### WHAT THE TASK REQUIRES:
Copy each line from the entries that the word "operations" appears in.

RECORDS SHOWN below:

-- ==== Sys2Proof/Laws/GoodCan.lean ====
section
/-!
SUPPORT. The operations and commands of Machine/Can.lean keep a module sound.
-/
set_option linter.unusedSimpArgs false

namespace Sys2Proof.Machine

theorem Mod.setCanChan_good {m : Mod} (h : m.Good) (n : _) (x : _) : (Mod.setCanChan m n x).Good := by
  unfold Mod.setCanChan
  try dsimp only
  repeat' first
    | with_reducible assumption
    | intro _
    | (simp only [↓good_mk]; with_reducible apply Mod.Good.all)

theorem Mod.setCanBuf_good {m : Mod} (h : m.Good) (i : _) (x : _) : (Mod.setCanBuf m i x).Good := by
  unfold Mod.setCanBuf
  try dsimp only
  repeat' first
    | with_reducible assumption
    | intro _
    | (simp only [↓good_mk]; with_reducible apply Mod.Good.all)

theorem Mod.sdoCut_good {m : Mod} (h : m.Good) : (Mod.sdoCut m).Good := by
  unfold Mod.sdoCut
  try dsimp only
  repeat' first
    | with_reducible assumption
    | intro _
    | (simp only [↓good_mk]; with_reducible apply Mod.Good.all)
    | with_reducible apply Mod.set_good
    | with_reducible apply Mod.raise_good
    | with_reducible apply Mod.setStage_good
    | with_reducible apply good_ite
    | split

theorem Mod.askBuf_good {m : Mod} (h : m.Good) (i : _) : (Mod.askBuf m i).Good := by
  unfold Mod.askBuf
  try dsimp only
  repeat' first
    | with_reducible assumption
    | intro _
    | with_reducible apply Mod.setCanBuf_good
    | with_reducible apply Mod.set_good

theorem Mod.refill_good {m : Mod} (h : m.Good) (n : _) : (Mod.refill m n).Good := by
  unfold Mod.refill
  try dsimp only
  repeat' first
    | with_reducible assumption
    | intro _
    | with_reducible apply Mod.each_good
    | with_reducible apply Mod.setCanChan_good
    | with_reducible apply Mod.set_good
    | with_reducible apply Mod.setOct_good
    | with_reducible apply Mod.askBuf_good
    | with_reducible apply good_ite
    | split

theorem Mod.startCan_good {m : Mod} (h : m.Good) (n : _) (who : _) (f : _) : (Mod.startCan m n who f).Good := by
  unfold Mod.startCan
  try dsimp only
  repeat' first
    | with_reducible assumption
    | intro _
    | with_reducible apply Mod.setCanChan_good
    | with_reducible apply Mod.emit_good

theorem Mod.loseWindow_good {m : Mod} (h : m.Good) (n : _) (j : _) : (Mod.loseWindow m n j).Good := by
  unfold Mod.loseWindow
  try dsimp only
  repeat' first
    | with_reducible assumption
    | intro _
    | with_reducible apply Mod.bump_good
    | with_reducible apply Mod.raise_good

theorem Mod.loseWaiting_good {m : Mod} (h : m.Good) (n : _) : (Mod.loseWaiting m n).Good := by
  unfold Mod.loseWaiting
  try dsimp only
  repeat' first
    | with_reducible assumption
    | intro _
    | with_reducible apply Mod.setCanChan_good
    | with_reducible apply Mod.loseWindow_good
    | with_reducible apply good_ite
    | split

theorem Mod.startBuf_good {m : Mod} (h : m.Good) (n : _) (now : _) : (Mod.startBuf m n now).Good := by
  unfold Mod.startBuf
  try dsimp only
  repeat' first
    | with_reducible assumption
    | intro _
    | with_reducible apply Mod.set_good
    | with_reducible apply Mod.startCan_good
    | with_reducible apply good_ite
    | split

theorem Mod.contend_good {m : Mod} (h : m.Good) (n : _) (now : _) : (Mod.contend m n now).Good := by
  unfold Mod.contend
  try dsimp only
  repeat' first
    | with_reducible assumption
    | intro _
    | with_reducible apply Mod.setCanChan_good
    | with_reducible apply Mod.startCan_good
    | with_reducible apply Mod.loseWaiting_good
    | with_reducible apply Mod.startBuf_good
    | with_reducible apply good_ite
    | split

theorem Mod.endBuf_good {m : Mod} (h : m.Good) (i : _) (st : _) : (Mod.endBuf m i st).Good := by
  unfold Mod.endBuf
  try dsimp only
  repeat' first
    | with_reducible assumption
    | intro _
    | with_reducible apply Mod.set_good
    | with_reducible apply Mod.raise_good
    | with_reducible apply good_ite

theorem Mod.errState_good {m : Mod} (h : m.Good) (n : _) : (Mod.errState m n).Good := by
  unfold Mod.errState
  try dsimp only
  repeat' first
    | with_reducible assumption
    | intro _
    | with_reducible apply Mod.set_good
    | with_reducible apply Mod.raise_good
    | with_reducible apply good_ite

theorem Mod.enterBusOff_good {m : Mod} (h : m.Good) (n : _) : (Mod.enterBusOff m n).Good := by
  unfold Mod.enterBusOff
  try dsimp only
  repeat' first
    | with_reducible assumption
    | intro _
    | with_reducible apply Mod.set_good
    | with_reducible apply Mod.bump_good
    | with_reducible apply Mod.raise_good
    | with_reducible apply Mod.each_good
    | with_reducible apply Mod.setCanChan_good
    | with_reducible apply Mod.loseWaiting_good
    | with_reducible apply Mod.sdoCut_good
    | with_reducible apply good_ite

End of RECORDS SHOWN.
RECORDS SHOWN below:

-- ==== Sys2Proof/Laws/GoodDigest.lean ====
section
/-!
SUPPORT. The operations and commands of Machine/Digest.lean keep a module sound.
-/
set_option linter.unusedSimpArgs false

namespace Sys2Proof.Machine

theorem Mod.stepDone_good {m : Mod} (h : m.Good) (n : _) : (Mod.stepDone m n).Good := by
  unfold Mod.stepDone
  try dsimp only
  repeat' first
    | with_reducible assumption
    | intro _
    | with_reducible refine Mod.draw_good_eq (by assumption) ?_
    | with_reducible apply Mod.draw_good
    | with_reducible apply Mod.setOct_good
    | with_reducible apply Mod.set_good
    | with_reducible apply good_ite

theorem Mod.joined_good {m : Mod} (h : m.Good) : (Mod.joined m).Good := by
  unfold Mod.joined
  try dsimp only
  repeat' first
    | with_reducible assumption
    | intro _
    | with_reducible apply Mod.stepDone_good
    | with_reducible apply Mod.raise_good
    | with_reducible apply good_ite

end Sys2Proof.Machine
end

End of RECORDS SHOWN.

### EXERCISE RESPONSE:
SUPPORT. The operations and commands of Machine/Can.lean keep a module sound.
SUPPORT. The operations and commands of Machine/Digest.lean keep a module sound.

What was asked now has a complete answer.